Due to nonlinear coupling arising from high-order magnets (either normal or skew), the a_i,j terms of the RM depend on both the horizontal and vertical orbit and, furthermore, they are functions of the beam orbit through the nonlinear magnets.

We computed the a_i,j terms of the SLS 2.0 RM_xx and RM_yy sub-matrices as a function of the corrector excitation using the tracking code pyAT to verify the impact of this effect. As shown in Fig. 3, the response of the beam orbit to a corrector's excitation is not constant with the strength of the corrector.

Figure 3
(Left) Horizontal and (right) vertical response terms for a single BPM as a function of the strength of the (left) horizontal and (right) vertical corrector kick. For a machine containing uniquely linear magnets, the terms are expected to be constant. In the case of the SLS 2.0 lattice, where sextupoles and octupoles are present, we observe a dependence of the machine response on the kick amplitude.

The impact of the nonlinearity of the machine's response is not a negligible effect, as evident from the plots shown in Fig. 4. These plots illustrate the orbit responses for both positive and negative kick strengths of equal magnitude and highlight the discrepancies between these two scenarios.

Figure 4
Horizontal orbits at one BPM varying the strength of a corrector assuming an excitation angle of +kick (red line, top plots) and −kick (blue line, top plots) and the difference between the two orbits (green, bottom plots). We repeated the simulations for several kick strengths in the range 100–600 rad, the upper limit being the maximum corrector strength in SLS 2.0. The value of the kick strength is reported above each top plot.

Even for a kick strength equal to one-sixth of the maximum kick strength in the horizontal plane (see Table 1), we observe a difference of approximately 20 µm between the positive and negative kick orbits. For a corrector strength equal to the maximum strength expected in the horizontal plane, this orbit difference increases up to 1 mm. This makes the machine handling difficult when correcting down to the `golden orbit' from the corresponding very large orbits.

The orbit correction algorithms discussed in Section 3.1 perform effectively even in the presence of nonlinear magnets, albeit requiring multiple iterations to achieve convergence.
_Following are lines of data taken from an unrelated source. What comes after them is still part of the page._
-- ==== Sys2Proof/Laws/State.lean ====
section
/-!
SUPPORT. Sys2Proof/Laws/State.lean: for each named update of the state, one lemma per field; what a read of an object finds
after each update; what every command's ending leaves.
-/

namespace Sys2Proof.Machine

/-! ### Field by update -/

@[simp] theorem State.begin_pending (s : State) (t : Nat) : (s.begin t).pending = s.pending := rfl
@[simp] theorem State.begin_now (s : State) (t : Nat) : (s.begin t).now = max s.now t := rfl
@[simp] theorem State.begin_free (s : State) (t : Nat) : (s.begin t).free = s.free := rfl
@[simp] theorem State.begin_out (s : State) (t : Nat) : (s.begin t).out = [] := rfl
@[simp] theorem State.begin_regs (s : State) (t : Nat) : (s.begin t).regs = s.regs := rfl
@[simp] theorem State.begin_doms (s : State) (t : Nat) : (s.begin t).doms = s.doms := rfl
@[simp] theorem State.begin_pendR (s : State) (t : Nat) : (s.begin t).pendR = s.pendR := rfl
@[simp] theorem State.begin_pendD (s : State) (t : Nat) : (s.begin t).pendD = s.pendD := rfl
@[simp] theorem State.begin_burnR (s : State) (t : Nat) : (s.begin t).burnR = s.burnR := rfl
@[simp] theorem State.begin_burnD (s : State) (t : Nat) : (s.begin t).burnD = s.burnD := rfl
@[simp] theorem State.begin_stages (s : State) (t : Nat) : (s.begin t).stages = s.stages := rfl
@[simp] theorem State.begin_ctl (s : State) (t : Nat) : (s.begin t).ctl = s.ctl := rfl
@[simp] theorem State.begin_power (s : State) (t : Nat) : (s.begin t).power = s.power := rfl
@[simp] theorem State.begin_faults (s : State) (t : Nat) : (s.begin t).faults = s.faults := rfl
@[simp] theorem State.begin_beacon (s : State) (t : Nat) : (s.begin t).beacon = s.beacon := rfl
@[simp] theorem State.begin_nv (s : State) (t : Nat) : (s.begin t).nv = s.nv := rfl
@[simp] theorem State.begin_cal (s : State) (t : Nat) : (s.begin t).cal = s.cal := rfl
@[simp] theorem State.begin_lift (s : State) (t : Nat) : (s.begin t).lift = s.lift := rfl
@[simp] theorem State.begin_scene (s : State) (t : Nat) : (s.begin t).scene = s.scene := rfl
@[simp] theorem State.begin_banks (s : State) (t : Nat) : (s.begin t).banks = s.banks := rfl
@[simp] theorem State.begin_link (s : State) (t : Nat) : (s.begin t).link = s.link := rfl
@[simp] theorem State.begin_care (s : State) (t : Nat) : (s.begin t).care = s.care := rfl
@[simp] theorem State.begin_pair (s : State) (t : Nat) : (s.begin t).pair = s.pair := rfl
@[simp] theorem State.begin_clock (s : State) (t : Nat) : (s.begin t).clock = s.clock := rfl
@[simp] theorem State.begin_media (s : State) (t : Nat) : (s.begin t).media = s.media := rfl
@[simp] theorem State.begin_memory (s : State) (t : Nat) : (s.begin t).memory = s.memory := rfl
@[simp] theorem State.begin_net (s : State) (t : Nat) : (s.begin t).net = s.net := rfl

@[simp] theorem State.canon_pending (s : State) : (s.canon).pending = s.pending := rfl
@[simp] theorem State.canon_now (s : State) : (s.canon).now = s.now := rfl
@[simp] theorem State.canon_free (s : State) : (s.canon).free = s.free := rfl
@[simp] theorem State.canon_out (s : State) : (s.canon).out = s.out := rfl
@[simp] theorem State.canon_regs (s : State) : (s.canon).regs = canonR s.regs := rfl
@[simp] theorem State.canon_doms (s : State) : (s.canon).doms = canonK s.doms := rfl
@[simp] theorem State.canon_pendR (s : State) : (s.canon).pendR = canonK s.pendR := rfl
@[simp] theorem State.canon_pendD (s : State) : (s.canon).pendD = canonK s.pendD := rfl
@[simp] theorem State.canon_burnR (s : State) : (s.canon).burnR = canonK s.burnR := rfl
@[simp] theorem State.canon_burnD (s : State) : (s.canon).burnD = canonK s.burnD := rfl
@[simp] theorem State.canon_stages (s : State) : (s.canon).stages = s.stages := rfl
@[simp] theorem State.canon_ctl (s : State) : (s.canon).ctl = s.ctl := rfl
@[simp] theorem State.canon_power (s : State) : (s.canon).power = s.power := rfl
@[simp] theorem State.canon_faults (s : State) : (s.canon).faults = s.faults := rfl
@[simp] theorem State.canon_beacon (s : State) : (s.canon).beacon = s.beacon := rfl
@[simp] theorem State.canon_nv (s : State) : (s.canon).nv = s.nv := rfl
@[simp] theorem State.canon_cal (s : State) : (s.canon).cal = s.cal := rfl
@[simp] theorem State.canon_lift (s : State) : (s.canon).lift = s.lift := rfl
@[simp] theorem State.canon_scene (s : State) : (s.canon).scene = s.scene := rfl
@[simp] theorem State.canon_banks (s : State) : (s.canon).banks = s.banks := rfl
@[simp] theorem State.canon_link (s : State) : (s.canon).link = s.link := rfl
@[simp] theorem State.canon_care (s : State) : (s.canon).care = s.care := rfl
@[simp] theorem State.canon_pair (s : State) : (s.canon).pair = s.pair := rfl
@[simp] theorem State.canon_clock (s : State) : (s.canon).clock = s.clock := rfl
@[simp] theorem State.canon_media (s : State) : (s.canon).media = s.media := rfl
@[simp] theorem State.canon_memory (s : State) : (s.canon).memory = s.memory := rfl
@[simp] theorem State.canon_net (s : State) : (s.canon).net = s.net := rfl

@[simp] theorem State.canon_tx (s : State) : (s.canon).tx = s.tx := rfl

@[simp] theorem State.put_pending (s : State) (k v : Nat) : (s.put k v).pending = s.pending := rfl
@[simp] theorem State.put_now (s : State) (k v : Nat) : (s.put k v).now = s.now := rfl
@[simp] theorem State.put_free (s : State) (k v : Nat) : (s.put k v).free = s.free := rfl
@[simp] theorem State.put_out (s : State) (k v : Nat) : (s.put k v).out = s.out := rfl
@[simp] theorem State.put_regs (s : State) (k v : Nat) : (s.put k v).regs = setKey k (v % 2 ^ widthOf k) s.regs := rfl
@[simp] theorem State.put_doms (s : State) (k v : Nat) : (s.put k v).doms = s.doms := rfl
@[simp] theorem State.put_pendR (s : State) (k v : Nat) : (s.put k v).pendR = s.pendR := rfl
@[simp] theorem State.put_pendD (s : State) (k v : Nat) : (s.put k v).pendD = s.pendD := rfl
@[simp] theorem State.put_burnR (s : State) (k v : Nat) : (s.put k v).burnR = s.burnR := rfl
@[simp] theorem State.put_burnD (s : State) (k v : Nat) : (s.put k v).burnD = s.burnD := rfl
@[simp] theorem State.put_stages (s : State) (k v : Nat) : (s.put k v).stages = s.stages := rfl
@[simp] theorem State.put_ctl (s : State) (k v : Nat) : (s.put k v).ctl = s.ctl := rfl
@[simp] theorem State.put_power (s : State) (k v : Nat) : (s.put k v).power = s.power := rfl
@[simp] theorem State.put_faults (s : State) (k v : Nat) : (s.put k v).faults = s.faults := rfl
@[simp] theorem State.put_beacon (s : State) (k v : Nat) : (s.put k v).beacon = s.beacon := rfl
@[simp] theorem State.put_nv (s : State) (k v : Nat) : (s.put k v).nv = s.nv := rfl
@[simp] theorem State.put_cal (s : State) (k v : Nat) : (s.put k v).cal = s.cal := rfl
@[simp] theorem State.put_lift (s : State) (k v : Nat) : (s.put k v).lift = s.lift := rfl
@[simp] theorem State.put_scene (s : State) (k v : Nat) : (s.put k v).scene = s.scene := rfl
@[simp] theorem State.put_banks (s : State) (k v : Nat) : (s.put k v).banks = s.banks := rfl
@[simp] theorem State.put_link (s : State) (k v : Nat) : (s.put k v).link = s.link := rfl
@[simp] theorem State.put_care (s : State) (k v : Nat) : (s.put k v).care = s.care := rfl
@[simp] theorem State.put_pair (s : State) (k v : Nat) : (s.put k v).pair = s.pair := rfl
@[simp] theorem State.put_clock (s : State) (k v : Nat) : (s.put k v).clock = s.clock := rfl
@[simp] theorem State.put_media (s : State) (k v : Nat) : (s.put k v).media = s.media := rfl
@[simp] theorem State.put_memory (s : State) (k v : Nat) : (s.put k v).memory = s.memory := rfl
@[simp] theorem State.put_net (s : State) (k v : Nat) : (s.put k v).net = s.net := rfl

@[simp] theorem State.put_tx (s : State) (k v : Nat) : (s.put k v).tx = s.tx := rfl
The terms of the RM can be expanded using a Taylor series,

$[a_{j,k}(x,y) = b_{j,k} + b_{j,k}^{\prime}(x,y) + b_{j,k}^{\prime\prime}(x,y) + \ldots , \eqno(7)]$

where b_j,k is determined by the linear magnets in the machine, whereas $[b_{j,k}^{\prime}]$ and $[b_{j,k}^{\prime\prime}]$ are influenced by the contributions from the higher-order magnets. The difference between a_j,k and b_j,k decreases as the beam orbit aligns with the higher-order multipole magnets axis due to the iterative orbit correction process.

ML presents a promising approach for beam orbit control, given the large number of parameters involved, e.g. any potential beam orbit in both planes and the numerous combinations of corrector strengths. Implementing an ML-based strategy could significantly speed up orbit correction processes, particularly for large orbit excursions. As a demonstration, we applied this methodology to SLS 2.0. However, the approach is equally applicable to any other such machine, high-energy physics machine, light source or any other kind of accelerator, where nonlinearities may affect the orbit response significantly.

4. Machine learning: methodology

Neural networks (NNs) , a special type of machine learning method (Mitchell, 1997 ), are powerful computational instruments that link input (x_i) and output (y_i) data. Many different NN architectures have evolved over recent decades (Alzubaidi et al., 2021 ). In this work, we focus on densely connected feedforward NNs, where neurons are grouped in layers and each neuron from one layer is connected to all neurons in the subsequent layer. Therefore the number of layers (= width of the NN) and the number of neurons per layer (= height of a layer) are the first and most critical hyperparameters that need to be chosen. A schematic of such a neural network is depicted in Fig. 5.

Figure 5
Schematic layout of a full NN. Each circle represents a neuron and a vertical string of neurons composes a layer. The parameters defining the architecture of the NN, depth (which may vary between the different layers) and width, are also shown.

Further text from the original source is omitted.